I see that this is a exotic case, but still I think that this is still a very fundamental issue, especially as attachments are the juce-proposed solution on how to connect the processor and editor.

I didn’t know that! Luckily, I’m using my own system for this, which is strictly realtime-safe on any architecture, because it uses an std::atomic_flag (which is required by the C++ spec to be lock-free).

Feel free to use this in your own code:

/**
 * Allows change messages to be scheduled realtime- and thread-safely.
 */
class RealtimeSafeChangeBroadcaster : public juce::ChangeBroadcaster,
                                      protected juce::Timer {
public:
	RealtimeSafeChangeBroadcaster() :
			notDirty ATOMIC_FLAG_INIT {

		notDirty.test_and_set();
		startTimerHz(60);
	}

	/**
	 * Schedules a change message to be sent on the message thread.
	 * This function is thread- and realtime-safe.
	 */
	void sendChangeMessageRealtimeSafely() {
		notDirty.clear();
	}

private:
	std::atomic_flag notDirty;

protected:
	void timerCallback() override {
		if (!notDirty.test_and_set()) {
			sendChangeMessage();
		}
	}
};

Adding the talk from @dave96 for background:

This has changed on the juce6 branch, where attachments listen to parameters directly.

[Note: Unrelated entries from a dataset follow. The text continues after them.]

-- ==== Sys2Proof/Machine/RegNames.lean ====
section
/-! DEFINITION. The names of the registers of the window (R510) and of their fields, with the manual's own names
and offsets: `Reg.X` is a register's offset from 0x4000_0000, `Fld.X_Y` is field Y of it. The tables are those of the
rules named at each block. -/

namespace Sys2Proof.Machine

-- SYS (R3, R16, R17, R492, R517)
abbrev Reg.SYS_ID : Nat := 0x0
abbrev Reg.SYS_CAP0 : Nat := 0x4
abbrev Reg.SYS_CAP1 : Nat := 0x8
abbrev Reg.SYS_RSTCAUSE : Nat := 0x10
abbrev Reg.SYS_RSTHIST : Nat := 0x14
abbrev Reg.SYS_BOOT : Nat := 0x18
abbrev Reg.SYS_LOG_CTL : Nat := 0x20
abbrev Reg.SYS_LOG_STAT : Nat := 0x24
abbrev Reg.SYS_LOG_OVF : Nat := 0x28
abbrev Reg.SYS_LOG_MARK : Nat := 0x2C
abbrev Reg.SYS_LOG_IDX : Nat := 0x30
abbrev Reg.SYS_LOG_DATA (i : Nat) : Nat := 0x40 + 0x4 * i
abbrev Reg.SYS_LOG_W (i : Nat) : Nat := 0x60 + 0x4 * i
abbrev Reg.SYS_IRQ_SRC : Nat := 0x80
abbrev Reg.SYS_IRQ_EN : Nat := 0x84
-- BEAT (R55)
abbrev Reg.BEAT_CTRL : Nat := 0x1000
abbrev Reg.BEAT_NOMINAL : Nat := 0x1004
abbrev Reg.BEAT_STATUS : Nat := 0x1008
abbrev Reg.BEAT_MARGIN : Nat := 0x100C
abbrev Reg.BEAT_CPB_MIN : Nat := 0x1010
abbrev Reg.BEAT_PERIOD_MEAS : Nat := 0x1014
abbrev Reg.BEAT_COUNT_LO : Nat := 0x1018
abbrev Reg.BEAT_COUNT_HI : Nat := 0x101C
abbrev Reg.BEAT_BASKET_OFS_LO : Nat := 0x1020
abbrev Reg.BEAT_BASKET_OFS_HI : Nat := 0x1024
abbrev Reg.BEAT_FREE_BEATS : Nat := 0x1028
abbrev Reg.BEAT_WDOG : Nat := 0x1030
abbrev Reg.BEAT_WDOG_KICK : Nat := 0x1034
-- LCS (R354)
abbrev Reg.LCS_STAT : Nat := 0x2000
abbrev Reg.LCS_UID (i : Nat) : Nat := 0x2010 + 0x4 * i
abbrev Reg.LCS_LASTREF : Nat := 0x2020
abbrev Reg.LCS_DBG_RIGHTS : Nat := 0x2024
abbrev Reg.LCS_DBG_SERIAL : Nat := 0x2028
abbrev Reg.LCS_DBG_LEFT : Nat := 0x202C
abbrev Reg.LCS_DBG_REFUSED : Nat := 0x2030
abbrev Reg.LCS_HALTED (i : Nat) : Nat := 0x2040 + 0x4 * i
-- TAMP (R375)
abbrev Reg.TAMP_CTRL : Nat := 0x3000
abbrev Reg.TAMP_STAT : Nat := 0x3004
abbrev Reg.TAMP_ALARM : Nat := 0x3008
abbrev Reg.TAMP_QUAR : Nat := 0x300C
abbrev Reg.TAMP_BIST : Nat := 0x3010
abbrev Reg.TAMP_BKCFG : Nat := 0x3014
abbrev Reg.TAMP_BKTICK : Nat := 0x3018
abbrev Reg.TAMP_BKLOG_PTR : Nat := 0x301C
abbrev Reg.TAMP_BKARM0 : Nat := 0x3020
abbrev Reg.TAMP_BKARM1 : Nat := 0x3024
abbrev Reg.TAMP_BKLOG_W0 (i : Nat) : Nat := 0x3100 + 0x8 * i
abbrev Reg.TAMP_BKLOG_W1 (i : Nat) : Nat := 0x3104 + 0x8 * i
abbrev Reg.TAMP_MCFG (i : Nat) : Nat := 0x3400 + 0x4 * i
abbrev Reg.TAMP_MSTAT (i : Nat) : Nat := 0x3800 + 0x4 * i
-- RNG (R271)
abbrev Reg.RNG_CTRL : Nat := 0x4000
abbrev Reg.RNG_STAT : Nat := 0x4004
abbrev Reg.RNG_DATA : Nat := 0x4008
abbrev Reg.RNG_HCFG : Nat := 0x400C
abbrev Reg.RNG_RESERVE : Nat := 0x4010
abbrev Reg.RNG_RESEEDS : Nat := 0x4014
abbrev Reg.RNG_RESTART : Nat := 0x4018
abbrev Reg.RNG_SRC (i : Nat) : Nat := 0x4020 + 0x4 * i
abbrev Reg.RNG_SHC (i : Nat) : Nat := 0x4030 + 0x4 * i
abbrev Reg.RNG_KAT_CTL : Nat := 0x4040
abbrev Reg.RNG_KAT_IN (i : Nat) : Nat := 0x4080 + 0x4 * i
abbrev Reg.RNG_KAT_OUT (i : Nat) : Nat := 0x40C0 + 0x4 * i
-- NVMC (R331, R189)
abbrev Reg.NVMC_CTRL : Nat := 0x5000
abbrev Reg.NVMC_BANKST (i : Nat) : Nat := 0x5004 + 0x4 * i
abbrev Reg.NVMC_OPSTAT : Nat := 0x5014
abbrev Reg.NVMC_PATROL : Nat := 0x5018
abbrev Reg.NVMC_REFRESH : Nat := 0x501C
abbrev Reg.NVMC_ECC : Nat := 0x5020
abbrev Reg.NVMC_ECC_ADDR : Nat := 0x5024
abbrev Reg.NVMC_ERASES : Nat := 0x5028
abbrev Reg.NVMC_POOL : Nat := 0x502C
abbrev Reg.NVMC_POOL_STEPS : Nat := 0x5030
abbrev Reg.NVMC_ARB_CFG : Nat := 0x5200
abbrev Reg.NVMC_ARB_STAT : Nat := 0x5204
abbrev Reg.NVMC_ARB_GRANTS : Nat := 0x5208
-- LEDG (R304)
abbrev Reg.LEDG_CTRL : Nat := 0x6000
abbrev Reg.LEDG_STAT : Nat := 0x6004
abbrev Reg.LEDG_GROUP_WAIT : Nat := 0x6008
abbrev Reg.LEDG_LSN_LO : Nat := 0x600C
abbrev Reg.LEDG_LSN_HI : Nat := 0x6010
abbrev Reg.LEDG_COMMITS : Nat := 0x6014
abbrev Reg.LEDG_TORN : Nat := 0x6018
abbrev Reg.LEDG_DERR : Nat := 0x6020
abbrev Reg.LEDG_DERR_IDX : Nat := 0x6024
abbrev Reg.LEDG_RIDX : Nat := 0x6040
abbrev Reg.LEDG_RSTAT : Nat := 0x6044
abbrev Reg.LEDG_RDATA (i : Nat) : Nat := 0x6060 + 0x4 * i
abbrev Reg.LEDG_STG (i : Nat) : Nat := 0x6100 + 0x4 * i
abbrev Reg.LEDG_STG_RES : Nat := 0x6140
abbrev Reg.LEDG_STG_DIG (i : Nat) : Nat := 0x6160 + 0x4 * i
abbrev Reg.LEDG_DSCRUB : Nat := 0x601C
abbrev Reg.LEDG_STG_VAL (i : Nat) : Nat := 0x6144 + 0x4 * i
-- FLUE control (R177)
abbrev Reg.FLUE_CTRL : Nat := 0x7000
abbrev Reg.FLUE_REFUSE : Nat := 0x7004
abbrev Reg.FLUE_FULL_CNT : Nat := 0x7008
abbrev Reg.FLUE_UNBOUND_CNT : Nat := 0x700C
abbrev Reg.FLUE_DROP_CNT : Nat := 0x7010
abbrev Reg.FLUE_FULL (i : Nat) : Nat := 0x7100 + 0x4 * i
-- the flue channel table (R166)
abbrev Reg.CHAN_W0 (i : Nat) : Nat := 0x10000 + 0x8 * i
abbrev Reg.CHAN_W1 (i : Nat) : Nat := 0x10004 + 0x8 * i
-- HRT<n> (R511)
abbrev Reg.HRT_UCTL (n : Nat) : Nat := 0x100000 + 0x1000 * n
abbrev Reg.HRT_PAIRSUM (n : Nat) : Nat := 0x100010 + 0x1000 * n
abbrev Reg.HRT_MISM (n : Nat) : Nat := 0x100014 + 0x1000 * n
abbrev Reg.HRT_MISM_PC (n : Nat) : Nat := 0x100018 + 0x1000 * n
abbrev Reg.HRT_RPOL (n : Nat) : Nat := 0x10001C + 0x1000 * n
abbrev Reg.HRT_COMMIT (n : Nat) : Nat := 0x100020 + 0x1000 * n
abbrev Reg.HRT_CKSEL (n : Nat) : Nat := 0x100024 + 0x1000 * n
abbrev Reg.HRT_SCRUB (n : Nat) : Nat := 0x100040 + 0x1000 * n
abbrev Reg.HRT_SCRUB_POS (n : Nat) : Nat := 0x100044 + 0x1000 * n
abbrev Reg.HRT_MEMERR (n : Nat) : Nat := 0x100048 + 0x1000 * n
abbrev Reg.HRT_MEMERR_ADDR (n : Nat) : Nat := 0x10004C + 0x1000 * n
abbrev Reg.HRT_PST (n i : Nat) : Nat := 0x100100 + 0x1000 * n + 0x4 * i
abbrev Reg.HRT_PKE_ARB_CFG (n : Nat) : Nat := 0x100600 + 0x1000 * n
abbrev Reg.HRT_PKE_ARB_STAT (n : Nat) : Nat := 0x100604 + 0x1000 * n
abbrev Reg.HRT_PKE_ARB_GRANTS (n : Nat) : Nat := 0x100608 + 0x1000 * n
abbrev Reg.HRT_BANK_ARB_CFG (n : Nat) : Nat := 0x100610 + 0x1000 * n
abbrev Reg.HRT_BANK_ARB_STAT (n : Nat) : Nat := 0x100614 + 0x1000 * n
abbrev Reg.HRT_BANK_ARB_GRANTS (n : Nat) : Nat := 0x100618 + 0x1000 * n
abbrev Reg.PKE_UCTL (n : Nat) : Nat := 0x100800 + 0x1000 * n
abbrev Reg.PKE_SUBMIT (n : Nat) : Nat := 0x100804 + 0x1000 * n
abbrev Reg.PKE_CFG (n : Nat) : Nat := 0x100808 + 0x1000 * n
abbrev Reg.PKE_GLIMIT (n : Nat) : Nat := 0x10080C + 0x1000 * n
abbrev Reg.PKE_STAT (n : Nat) : Nat := 0x100810 + 0x1000 * n
abbrev Reg.PKE_SLOTS (n : Nat) : Nat := 0x100814 + 0x1000 * n
abbrev Reg.PKE_SLOT_GEN (n i : Nat) : Nat := 0x100818 + 0x1000 * n + 0x4 * i
abbrev Reg.PKE_JOBS (n : Nat) : Nat := 0x100838 + 0x1000 * n
abbrev Reg.PKE_PFAULTS (n : Nat) : Nat := 0x10083C + 0x1000 * n
abbrev Reg.PKE_LAST (n : Nat) : Nat := 0x100840 + 0x1000 * n
abbrev Reg.HRT_SGLIMIT (n : Nat) : Nat := 0x100A00 + 0x1000 * n
abbrev Reg.HRT_SFAULTS (n : Nat) : Nat := 0x100A04 + 0x1000 * n
abbrev Reg.SYM_UCTL (n i : Nat) : Nat := 0x100A40 + 0x1000 * n + 0x40 * i
abbrev Reg.SYM_SUBMIT (n i : Nat) : Nat := 0x100A44 + 0x1000 * n + 0x40 * i
abbrev Reg.SYM_STAT (n i : Nat) : Nat := 0x100A48 + 0x1000 * n + 0x40 * i
-- PG<n> (R154)
abbrev Reg.PG_UCTL (n : Nat) : Nat := 0x200000 + 0x100 * n
abbrev Reg.PG_PGCTL (n : Nat) : Nat := 0x200004 + 0x100 * n
abbrev Reg.PG_PGSTAT (n : Nat) : Nat := 0x200008 + 0x100 * n
abbrev Reg.PG_FAULT_ADDR (n : Nat) : Nat := 0x20000C + 0x100 * n
abbrev Reg.PG_FAULT_INFO (n : Nat) : Nat := 0x200010 + 0x100 * n
abbrev Reg.PG_XFER_CNT (n : Nat) : Nat := 0x200014 + 0x100 * n
abbrev Reg.PG_REFUSE_CNT (n : Nat) : Nat := 0x200018 + 0x100 * n
abbrev Reg.PG_MASTER (n : Nat) : Nat := 0x20001C + 0x100 * n
abbrev Reg.PG_BASE (n i : Nat) : Nat := 0x200020 + 0x100 * n + 0x8 * i
abbrev Reg.PG_ATTR (n i : Nat) : Nat := 0x200024 + 0x100 * n + 0x8 * i
-- HOST (R217)
abbrev Reg.HOST_LCTL (i : Nat) : Nat := 0x300000 + 0x400 * i
abbrev Reg.HOST_LSTAT (i : Nat) : Nat := 0x300004 + 0x400 * i
abbrev Reg.HOST_AQ_SQ_LO (i : Nat) : Nat := 0x300008 + 0x400 * i
abbrev Reg.HOST_AQ_SQ_HI (i : Nat) : Nat := 0x30000C + 0x400 * i
abbrev Reg.HOST_AQ_CQ_LO (i : Nat) : Nat := 0x300010 + 0x400 * i
abbrev Reg.HOST_AQ_CQ_HI (i : Nat) : Nat := 0x300014 + 0x400 * i
abbrev Reg.HOST_AQ_CTL (i : Nat) : Nat := 0x300018 + 0x400 * i
abbrev Reg.HOST_MALF_CNT (i : Nat) : Nat := 0x300020 + 0x400 * i
abbrev Reg.HOST_ECRC_CNT (i : Nat) : Nat := 0x300024 + 0x400 * i
abbrev Reg.HOST_DROP_CNT (i : Nat) : Nat := 0x300028 + 0x400 * i
abbrev Reg.HOST_SQ_TAIL (i : Nat) : Nat := 0x300800 + 0x10 * i
abbrev Reg.HOST_CQ_HEAD (i : Nat) : Nat := 0x300804 + 0x10 * i
abbrev Reg.HOST_QSTAT (i : Nat) : Nat := 0x300808 + 0x10 * i
abbrev Reg.HOST_QERR (i : Nat) : Nat := 0x30080C + 0x10 * i
-- WEAVE (R470)
abbrev Reg.WEAVE_LSTAT (i : Nat) : Nat := 0x301000 + 0x40 * i
abbrev Reg.WEAVE_LERR (i : Nat) : Nat := 0x30100C + 0x40 * i
abbrev Reg.WEAVE_TXSEQ (i : Nat) : Nat := 0x301004 + 0x40 * i
abbrev Reg.WEAVE_RXSEQ (i : Nat) : Nat := 0x301008 + 0x40 * i
abbrev Reg.WEAVE_CTRL : Nat := 0x301400
abbrev Reg.WEAVE_CFG : Nat := 0x301404
abbrev Reg.WEAVE_BSTAT : Nat := 0x301408
abbrev Reg.WEAVE_MEMBERS : Nat := 0x30140C
abbrev Reg.WEAVE_BKEY : Nat := 0x301410
abbrev Reg.WEAVE_BKEYIDX : Nat := 0x301414
abbrev Reg.WEAVE_MWAIT : Nat := 0x301418
abbrev Reg.WEAVE_MSTAT : Nat := 0x30141C
abbrev Reg.WEAVE_AUTH (i : Nat) : Nat := 0x301420 + 0x4 * i
abbrev Reg.WEAVE_MAPIDX : Nat := 0x301440
abbrev Reg.WEAVE_MAPDATA0 : Nat := 0x301444
abbrev Reg.WEAVE_MAPDATA1 : Nat := 0x301448
abbrev Reg.WEAVE_TSTAT : Nat := 0x30144C
abbrev Reg.WEAVE_BASKET (i : Nat) : Nat := 0x301450 + 0x4 * i
-- HEAD (R431)
abbrev Reg.HEAD_CFG (i : Nat) : Nat := 0x302000 + 0x40 * i
abbrev Reg.HEAD_STAT (i : Nat) : Nat := 0x302004 + 0x40 * i
abbrev Reg.HEAD_HKEY (i : Nat) : Nat := 0x302008 + 0x40 * i
abbrev Reg.HEAD_HKEYIDX (i : Nat) : Nat := 0x30200C + 0x40 * i
abbrev Reg.HEAD_STAGE (i : Nat) : Nat := 0x302010 + 0x40 * i
abbrev Reg.HEAD_SRES (i : Nat) : Nat := 0x302014 + 0x40 * i
abbrev Reg.HEAD_ERRCNT (i : Nat) : Nat := 0x302018 + 0x40 * i
abbrev Reg.HEAD_DROP (i : Nat) : Nat := 0x30201C + 0x40 * i
abbrev Reg.HEAD_PRESENT : Nat := 0x302800
-- CRT (R394)
abbrev Reg.CRT_CFG (i : Nat) : Nat := 0x303000 + 0x80 * i
abbrev Reg.CRT_STAT (i : Nat) : Nat := 0x303004 + 0x80 * i
abbrev Reg.CRT_SUBMIT (i : Nat) : Nat := 0x303008 + 0x80 * i
abbrev Reg.CRT_STAGE (i : Nat) : Nat := 0x30300C + 0x80 * i
abbrev Reg.CRT_JARM (i : Nat) : Nat := 0x303010 + 0x80 * i
abbrev Reg.CRT_JSTAT (i : Nat) : Nat := 0x303014 + 0x80 * i
abbrev Reg.CRT_WRES (i : Nat) : Nat := 0x303018 + 0x80 * i
abbrev Reg.CRT_ERRCNT (i : Nat) : Nat := 0x30301C + 0x80 * i
abbrev Reg.CRT_CID (i w : Nat) : Nat := 0x303020 + 0x80 * i + 4 * w
abbrev Reg.CRT_CTRL : Nat := 0x303400
abbrev Reg.CRT_RAWTEN (i : Nat) : Nat := 0x303410 + 0x4 * i
-- RF (R419)
abbrev Reg.RF_CFG (i : Nat) : Nat := 0x304000 + 0x100 * i
abbrev Reg.RF_STAT (i : Nat) : Nat := 0x304004 + 0x100 * i
abbrev Reg.RF_SUBMIT (i : Nat) : Nat := 0x304008 + 0x100 * i
abbrev Reg.RF_XLIMIT (i : Nat) : Nat := 0x30400C + 0x100 * i
abbrev Reg.RF_TRES (i : Nat) : Nat := 0x304040 + 0x100 * i
abbrev Reg.RF_TPWD (i : Nat) : Nat := 0x304044 + 0x100 * i
abbrev Reg.RF_TUID_LO (i : Nat) : Nat := 0x304048 + 0x100 * i
abbrev Reg.RF_TUID_HI (i : Nat) : Nat := 0x30404C + 0x100 * i
abbrev Reg.RF_TKEY (i : Nat) : Nat := 0x304058 + 0x100 * i
abbrev Reg.RF_TKEYIDX (i : Nat) : Nat := 0x30405C + 0x100 * i
abbrev Reg.RF_CNT (i : Nat) : Nat := 0x304060 + 0x100 * i
abbrev Reg.RF_ERRCNT (i : Nat) : Nat := 0x304064 + 0x100 * i
abbrev Reg.RF_TCOMMITS (i : Nat) : Nat := 0x304068 + 0x100 * i
abbrev Reg.RF_TLAST (i : Nat) : Nat := 0x30406C + 0x100 * i
abbrev Reg.RF_TACC0 (i : Nat) : Nat := 0x304050 + 0x100 * i
abbrev Reg.RF_TACC1 (i : Nat) : Nat := 0x304054 + 0x100 * i
abbrev Reg.RF_TSTG (i w : Nat) : Nat := 0x304020 + 0x100 * i + 4 * w
-- SC (R437)
abbrev Reg.SC_CFG (i : Nat) : Nat := 0x305000 + 0x100 * i
abbrev Reg.SC_STAT (i : Nat) : Nat := 0x305004 + 0x100 * i
abbrev Reg.SC_SUBMIT (i : Nat) : Nat := 0x305008 + 0x100 * i
abbrev Reg.SC_XLIMIT (i : Nat) : Nat := 0x30500C + 0x100 * i
abbrev Reg.SC_ERRCNT (i : Nat) : Nat := 0x305010 + 0x100 * i
abbrev Reg.SC_ATR (i w : Nat) : Nat := 0x305020 + 0x100 * i + 4 * w
-- ACT (R442)
abbrev Reg.ACT_CFG (i : Nat) : Nat := 0x306000 + 0x20 * i
abbrev Reg.ACT_MAXLEN (i : Nat) : Nat := 0x306004 + 0x20 * i
abbrev Reg.ACT_STAT (i : Nat) : Nat := 0x306008 + 0x20 * i
abbrev Reg.ACT_LAST_J (i : Nat) : Nat := 0x30600C + 0x20 * i
abbrev Reg.ACT_CTRL : Nat := 0x306400
abbrev Reg.ACT_STG0 : Nat := 0x306410
abbrev Reg.ACT_STG1 : Nat := 0x306414
abbrev Reg.ACT_SRES : Nat := 0x306418
-- WALE (R376)
abbrev Reg.WALE_WCFG (i : Nat) : Nat := 0x307000 + 0x4 * i
abbrev Reg.WALE_WSTAT (i : Nat) : Nat := 0x307100 + 0x4 * i
abbrev Reg.WALE_PERIOD : Nat := 0x307200
abbrev Reg.WALE_CASECFG : Nat := 0x307204
abbrev Reg.WALE_CASESTAT : Nat := 0x307208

I was talking specifically about adding/removing listeners to parameters, or the APVTS. I suggested earlier having a permanent ‘message-thread-only’ listener list which lives in the processor. Parameters are connected to trigger this ListenerList (on the message thread only) during the PluginProcessor constructor. Then, the editor (or really any GUI object) can connect/disconnect to this secondary listener list at any point without introducing thread-safety or realtime-safety issues.